The Impact of SPAM and Technology Solutions
Until spring of 2006, the campus had two email servers running Norton Anti-Virus (NAV).  These machines were capable of effectively scanning the daily volume of email messages.  When the volume exceeded one million messages in the spring of 2006, two more NAV servers were added, providing the ability to effectively scan the messages for viruses and process the additional volume of email SPAM. 

In the winter/spring of 2007, the four NAV servers were upgraded with two new, more powerful servers running Symantec Mail Services (SMS) which are capable of providing almost five times the processing capability of the previous systems.  In the spring and summer of 2007, the campus began experiencing an even greater amount of email SPAM. 

Due to this increased and continuing flood of SPAM, two additional SMS servers were ordered in August, 2007.  These machines are capable of handling a much greater volume of email than what the campus receives today. 

These additional servers were in the process of being procured and delivered when a flood of email SPAM overwhelmed the existing servers and caused slowness in email delivery to the campus.  The additional two servers have since been installed to handle current volume and future growth.  

Solutions for the Long-term Future
The addition of new, more powerful servers is a short term solution.  Even before the email delay issue, a more contemporary long term solution was being investigated for anti-virus, anti-SPAM and the regular processing of e-mail.  The creation of a new IT architecture that will provide greater redundancy, enhanced protection for the campus from viruses and SPAM, and efficient email processing is underway.  The new IT architecture will have the latest hardware and software solutions for anti-virus and anti-SPAM.  These new solutions have features not currently available in technologies that are as little as two years old.  In addition, we are adding a hardware appliance for sending large attachments through the network, but not as email attachments (see article about this appliance in this issue of CITS Bits).  Emails with large attachments dramatically impact email processing.  This new appliance will be especially welcomed by researchers and others who transmit large files since these file transfers won’t be restricted by a size limit, as is the case with email attachments.

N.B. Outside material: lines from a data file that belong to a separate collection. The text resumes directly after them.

/-- BOARD_LINE_START: the previous transfer on the input ends, and a receiving line starts for the copy announced, one for
each tag where the inputs announce different ones (log entry 49). Its frames are those of the generation of its own line. A copy that
no LS announced by the next LS on the input that announced the line comes no more (R284). -/
def State.lineStart (s : State) (g : Nat) (mirror : Bool) (f : Nat) : State :=
  let s16 := bits f 40 16
  let announced := if mirror then bit f 6 else bit f 7
  let b := s.board g
  let ended := b.recv.map fun l =>
    if l.s16 = s16 ∧ announced then l
    else if mirror then { l with m := false, endM := true, endP := l.endP || (l.m && !l.p) }
    else { l with p := false, endP := true, endM := l.endM || (l.p && !l.m) }
  let s := (s.setBoard g { b with recv := ended }).completeLines g
  if announced then
    let b := s.board g
    let mark := fun (l : BoardLine) => if mirror then { l with m := true } else { l with p := true }
    let recv := if b.recv.any (fun l => l.s16 = s16) then b.recv.map fun l => if l.s16 = s16 then mark l else l
      else b.recv ++ [mark { s16 := s16, recip := bits f 8 32, need := (s.core.sentGen g (s.core.strokeNear s16)).frames g }]
    s.setBoard g { b with recv := recv }
  else s

/-- The codes of a frame by nozzle-in-group, code 0 left out (R275). -/
def frameCodes (pack : Bool) (frame : Nat) (words : List (BitVec 64)) : List (Nat × Nat) :=
  (List.range 32).flatMap fun j =>
    let w := (words.getD j 0).toNat
    if pack then (List.range 32).filterMap fun m =>
        let v := bits w (2 * m) 2
        if v = 0 then none else some (1024 * frame + 32 * j + m, v)
    else (List.range 16).filterMap fun m =>
        let v := bits w (4 * m) 4
        if v = 0 then none else some (512 * frame + 16 * j + m, v)

/-- A frame of a receiving line (R283): the copy's next where its FH cannot be relied on. A failed primary frame is reported at
once in MIRROR (log entry 59). -/
def State.frameIn (s : State) (g : Nat) (mirror : Bool) (fh : Nat) (words : List (BitVec 64)) (good : Bool) (l : BoardLine) :
    State :=
  let b := s.board g
  let fits := good && bits fh 50 6 == g && bit fh 49 == mirror && bits fh 25 16 == l.s16
  let k := if fits then bits fh 43 6 else min 63 (if mirror then l.nm else l.np)
  let l := if mirror then { l with nm := k + 1 } else { l with np := k + 1 }
  let note := fun (v : BoardLine) (b : Board) => { b with recv := b.recv.map fun x => if x.s16 = l.s16 then v else x }
  let codes := frameCodes (bit fh 42) k words
  let bank := bits fh 41 1
  if fits then
    let v := if mirror then { l with held := l.held ++ [(k, bank, codes)] }
      else if b.mode ≠ 1 ∧ Tab.get (fun _ => 0) l.frames k = 0 then l.take k 1 bank codes else l
    (s.setBoard g (note v b)).completeLines g
  else
    let s := s.setBoard g (note { l with failed := l.failed ++ [2 * k + b2n mirror] } b)
    (if b.mode = 1 ∧ mirror = false then s.link g else s).completeLines g

/-- BOARD_FRAME: a frame tested and decided (R283); in far-frame loopback answered with FRAME_CHECK (R295). A good frame tagged
0xFFFF that no receiving line is tagged with is a test frame, and never fired. -/
def State.boardFrame (s : State) (g : Nat) (mirror : Bool) (fh : Nat) (words : List (BitVec 64)) (crc high : Nat)
    (bad : Bool) : State :=
  let b := s.board g
  let ok := (crc32c (leBytes 8 fh ++ words.flatMap fun w => leBytes 8 w.toNat)).toNat == crc
  let good := !bad && decide (words.length = 32) && ok && high == 0
  let s16 := bits fh 25 16
  if b.loop = 4 then s.up g (replyBlk 5 (bits fh 43 6 * 2 ^ 42 + b2n good * 2 ^ 41 + s16 * 2 ^ 25))
  else match b.recv.find? (fun l => if mirror then l.m else l.p) with
    | none => if b.mode = 1 ∧ mirror = false ∧ good = false then s.link g else s
    | some l => if good ∧ s16 = 0xFFFF ∧ l.s16 ≠ 0xFFFF then s else s.frameIn g mirror fh words good l

/-! ### Codewords (R271) -/

/-- A codeword at a head board: the lock of the input, the counts of STATUS and LINK, and the blocks that far-block loopback
returns, the markers left out (R295; log entry 59). -/
def State.codewordDown (s : State) (n : Nat) (sym : List Nat) : State :=
  let r := s.boardRx n
  let o := r.decode n false sym
  let r' := r.step o
  let r' := { r' with turned := if r'.lock = r.lock then r.turned else s.core.now }
  let s := { s with boards := { s.boards with rx := Tab.set (fun _ => {}) s.boards.rx n r' } }
  let bad := b2n (o.cw = .uncorrectable)
  let b := s.board n
  let s := s.setBoard n { b with uncS := b.uncS + bad, uncL := b.uncL + bad }
  let s := match o.pos with
    | some p =>
      if (s.board n).loop = 3 then
        let at_ := fun (i : Nat) => (p + 5920 + i) % 375
        (o.blks.zipIdx.filter fun (x : Blk × Nat) => at_ x.2 % 4 = 0 ∧ at_ x.2 ≠ 0).foldl (fun (s : State) (x : Blk × Nat) => s.up n x.1) s
      else s
    | none => s
  s.upWord n

/-- QL_CODEWORD: a codeword at the device's receiver, or at a head board's. -/
def execQlCodeword (n : Fin 64) (down : Bool) (msg check : List (BitVec 10)) (s : State) : Host.Outcome State Fault Refusal :=
  let l := rsSymbols 514 msg ++ rsSymbols 14 check
  .next (if down then s.codewordDown n l else { s with core := s.core.codewordUp n l })

/-- The HEAD number that a board has for the head of a nozzle-in-group: the one that HEAD_ID bound its SLOT to (R279); 1,024, of no
head, where none has. -/
def State.boardHead (s : State) (g i : Nat) : Nat :=
  let gen := s.core.newest
  match gen.headAt g i with
  | some h => (Tab.get (fun _ => none) (s.board g).slots ((gen.slotHeads g).idxOf h)).getD 1024
  | none => 1024

/-- BOARD_FIRE: the awaiting line fires with its delays, and STATUS follows (R280, R284, R285). -/
def State.boardFire (s : State) (g : Nat) : State :=
  let b := s.board g
  let mirrored := s.core.pairMirrored g
  let failed := fun bank => Tab.get (fun _ => false) b.badLoad (2 * bank) &&
    (!mirrored || Tab.get (fun _ => false) b.badLoad (2 * bank + 1))
  let (s16, fm, lost, stale, empty, fired, waves) : Nat × Nat × Nat × Bool × Bool × List (Nat × Nat × Nat × Nat) × (Tab Nat × List (Nat × Nat × Nat)) :=
    match b.await with
    | none => (0, 0, 0, false, true, [], (b.waves, b.waveNext))
    | some l =>
      let due := b.waveNext.filter fun w => w.2.1 = l.s16
      let waves := due.foldl (fun t w => Tab.set (fun _ => 0) t w.1 w.2.2) b.waves
      let stale := failed l.bank
      let bank := if stale then 1 - l.bank else l.bank
      let shots := l.codes.map fun e =>
        let entry := Tab.get (fun _ => 0) b.banks (bank * 512 + e.1 / 64)
        let delay := min (2 ^ 20 - 1) ((entry * l.recip + 2 ^ 23) / 2 ^ 24) + 128
        (e.1, e.2.toNat, delay, Tab.get (fun _ => 0) waves (s.boardHead g e.1))
      let count := fun v => l.frames.countP fun e => e.2 = v
      (l.s16, count 2, count 3, stale, false, shots, (waves, b.waveNext.filter fun w => w.2.1 ≠ l.s16))
  let st := g * 2 ^ 50 + s16 * 2 ^ 34 + fm * 2 ^ 27 + lost * 2 ^ 20 + b.fom * 2 ^ 12 + b.mode * 2 ^ 10 + b2n stale * 2 ^ 9 +
    b2n empty * 2 ^ 8 + min 255 b.uncS
  let s := s.setBoard g { b with await := none, fired := fired, waves := waves.1, waveNext := waves.2, uncS := 0 }
  s.up g (ctlBlk 0xF2 st)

Furthermore, we are continuing with best practices for IT security and email processing and we are continuing to consult with our colleagues at other universities and in the private sector who are also dealing with the increased volume of SPAM.  The new IT architecture and newest hardware and software solutions will be placed in production during the next couple of months, and the overall solution will continue to be enhanced as needed.  The ongoing, long-term approach may include external hosting by a company that provides one or more of these services. 

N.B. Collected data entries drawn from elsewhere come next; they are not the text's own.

-- ==== Sys2Proof/Machine/Loops.lean ====
section
/-!
DEFINITION. The density and placement loops (spec/08_density_and_placement_loops.md): frames accumulated, the solves, ages and the results ring.
-/

namespace Sys2Proof.Machine

/-! ### Records of nozzles (R218, R220) -/

/-- The sums of one parity. -/
structure Fit where
  n : Nat := 0
  sx : Nat := 0
  sxx : Nat := 0
  sr : Int := 0
  sxr : Int := 0

def Fit.add (a b : Fit) : Fit := ⟨a.n + b.n, a.sx + b.sx, a.sxx + b.sxx, a.sr + b.sr, a.sxr + b.sxr⟩
/-- n x SXX - SX^2, and n x SXR - SX x SR. -/
def Fit.v (f : Fit) : Int := (f.n * f.sxx : Nat) - (f.sx * f.sx : Nat)
def Fit.a (f : Fit) : Int := f.n * f.sxr - f.sx * f.sr
/-- The numerator of beta over n x v. -/
def Fit.b (f : Fit) : Int := f.sr * f.v - f.a * f.sx

/-- Where the record of nozzle, bin and parity lies. -/
def Core.accAddr (c : Core) (m b par : Nat) : Nat := c.newest.n64 R.PF_ACC_BASE_LO + ((m * 4 + b) * 2 + par) * 24

/-- Reads of a proof engine (R325): of each that brings poison or meets no DRAM, the burst is delivered (spec/12_memory.md R333). -/
def Core.proofReads (c : Core) (l : List Nat) (n : Nat) : Core :=
  c.eachOf l fun pa c =>
    let c := c.touch pa n false
    if (c.rd pa n).isSome then c
    else c.deliverBad (((bursts pa n).find? fun b => decide (c.dramTop < b + 64) || c.isPoison (b / 64)).getD pa)

/-- A record; a poisoned one counts no samples. -/
def Core.accRec (c : Core) (m b par : Nat) : Fit :=
  match c.rd (c.accAddr m b par) 24 with
  | some l => ⟨le l 0 4, le l 4 4, le l 8 4, sext 32 (le l 12 4), sext 64 (le l 16 8)⟩
  | none => {}

def Fit.bytes (f : Fit) : List Byte :=
  leBytes 4 f.n ++ leBytes 4 f.sx ++ leBytes 4 f.sxx ++ leBytes 4 (wrap 32 f.sr) ++ leBytes 8 (wrap 64 f.sxr)

/-- A head's temperatures widened by a sample. -/
def widen (o : Option (Int × Int)) (t : Int) : Option (Int × Int) :=
  match o with
  | some (a, b) => some (min a t, max b t)
  | none => some (t, t)

/-- Where the last line sampled for a solve is kept (R237): of a nozzle's bin, of a segment's placement, of an ink's zone, of an
engine's zone offsets. -/
def lineNozzle (m b : Nat) : Nat := 4 * m + b
def lineSeg (seg : Nat) : Nat := 2 ^ 23 + seg
def lineZone (zk : Nat) : Nat := 2 ^ 24 + zk
def lineDist (eng z : Nat) : Nat := 2 ^ 24 + 512 + 64 * eng + z

/-- A line sampled for a solve. -/
def Core.sampled (c : Core) (key l : Nat) : Core :=
  c.setPf { c.pf with lastLine := Tab.set (fun _ => 0) c.pf.lastLine key l }

/-- The last line sampled for a solve. -/
def Core.lastOf (c : Core) (key : Nat) : Nat := Tab.get (fun _ => 0) c.pf.lastLine key

/-- The last line sampled of a segment's nozzles in a bin. -/
def Core.lastOfSeg (c : Core) (seg b : Nat) : Nat :=
  (List.range 64).foldl (fun v i => max v (c.lastOf (lineNozzle (64 * seg + i) b))) 0

/-- A sample of a nozzle from a line added to its record. -/
def Core.sample (c : Core) (l m b par x : Nat) (r : Int) : Core :=
  let c := c.proofReads [c.accAddr m b par] 24
  let f := c.accRec m b par
  if 65535 ≤ f.n then c
  else
    let c := c.sampled (lineNozzle m b) l
    let c := c.put (c.accAddr m b par) (f.add ⟨1, x, x * x, r, x * r⟩).bytes
    match mapNozzle c.newest.tabs.map m with
    | some (_, _, h) =>
      c.setPf { c.pf with nth := Tab.set (fun _ => none) c.pf.nth m (widen (Tab.get (fun _ => none) c.pf.nth m) (c.theta h)) }
    | none => c

/-- The nozzle that a cell's PLAN names. -/
def planNozzle (k col plan : Nat) : Option Nat :=
  match plan with
  | 1 => some (nozzle k 0 col)
  | 2 => some (nozzle k 1 col)
  | 3 => some (nozzle k 1 (col - 1))
  | _ => none

/-- The sample of a cell of density `d` of a line (R218). -/
def Core.cellSample (c : Core) (l k col par : Nat) (e : Cell) (d : Int) : Core :=
  let i := e.t6 / 256
  let slope : Int := (c.densEntry k (i + 1) : Int) - c.densEntry k i
  match planNozzle k col e.plan with
  | some m =>
    if e.excl || decide (slope < max 1 (c.f F.PF_MISC_MIN_SLOPE)) then c
    else c.sample l m e.bin par i (clampTo (-8191) 8191 ((d - c.dens k e.t6) * 256 / slope))
  | none => c

/-! ### Accumulation (R218, R221) -/

/-- A pixel sum by cell or block. -/
abbrev PixSum := Tab (Nat × Int)

/-- The sum of a plane over the pixels of a frame by key: the row's and the column's place of a pixel give the key. -/
def pixSum (w h : Nat) (key : Nat → Nat → Option Nat) (plane : Img) : PixSum :=
  (List.range h).foldl (fun t y => (List.range w).foldl (fun t x =>
    match key x y with
    | some k => let e := Tab.get (fun _ => (0, 0)) t k; Tab.set (fun _ => (0, 0)) t k (e.1 + 1, e.2 + plane x y)
    | none => t) t) []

Given the critical nature of email, and the need for an effective combination solution of IT security, anti-virus and anti-SPAM, a great deal of “behind the scenes” work will continue and be a priority.   The goal, each and every day, is to make these issues invisible so that the UMB user community can take IT services for granted.  We will keep you informed as we make progress in dealing with a growing annoyance in the world of online communications.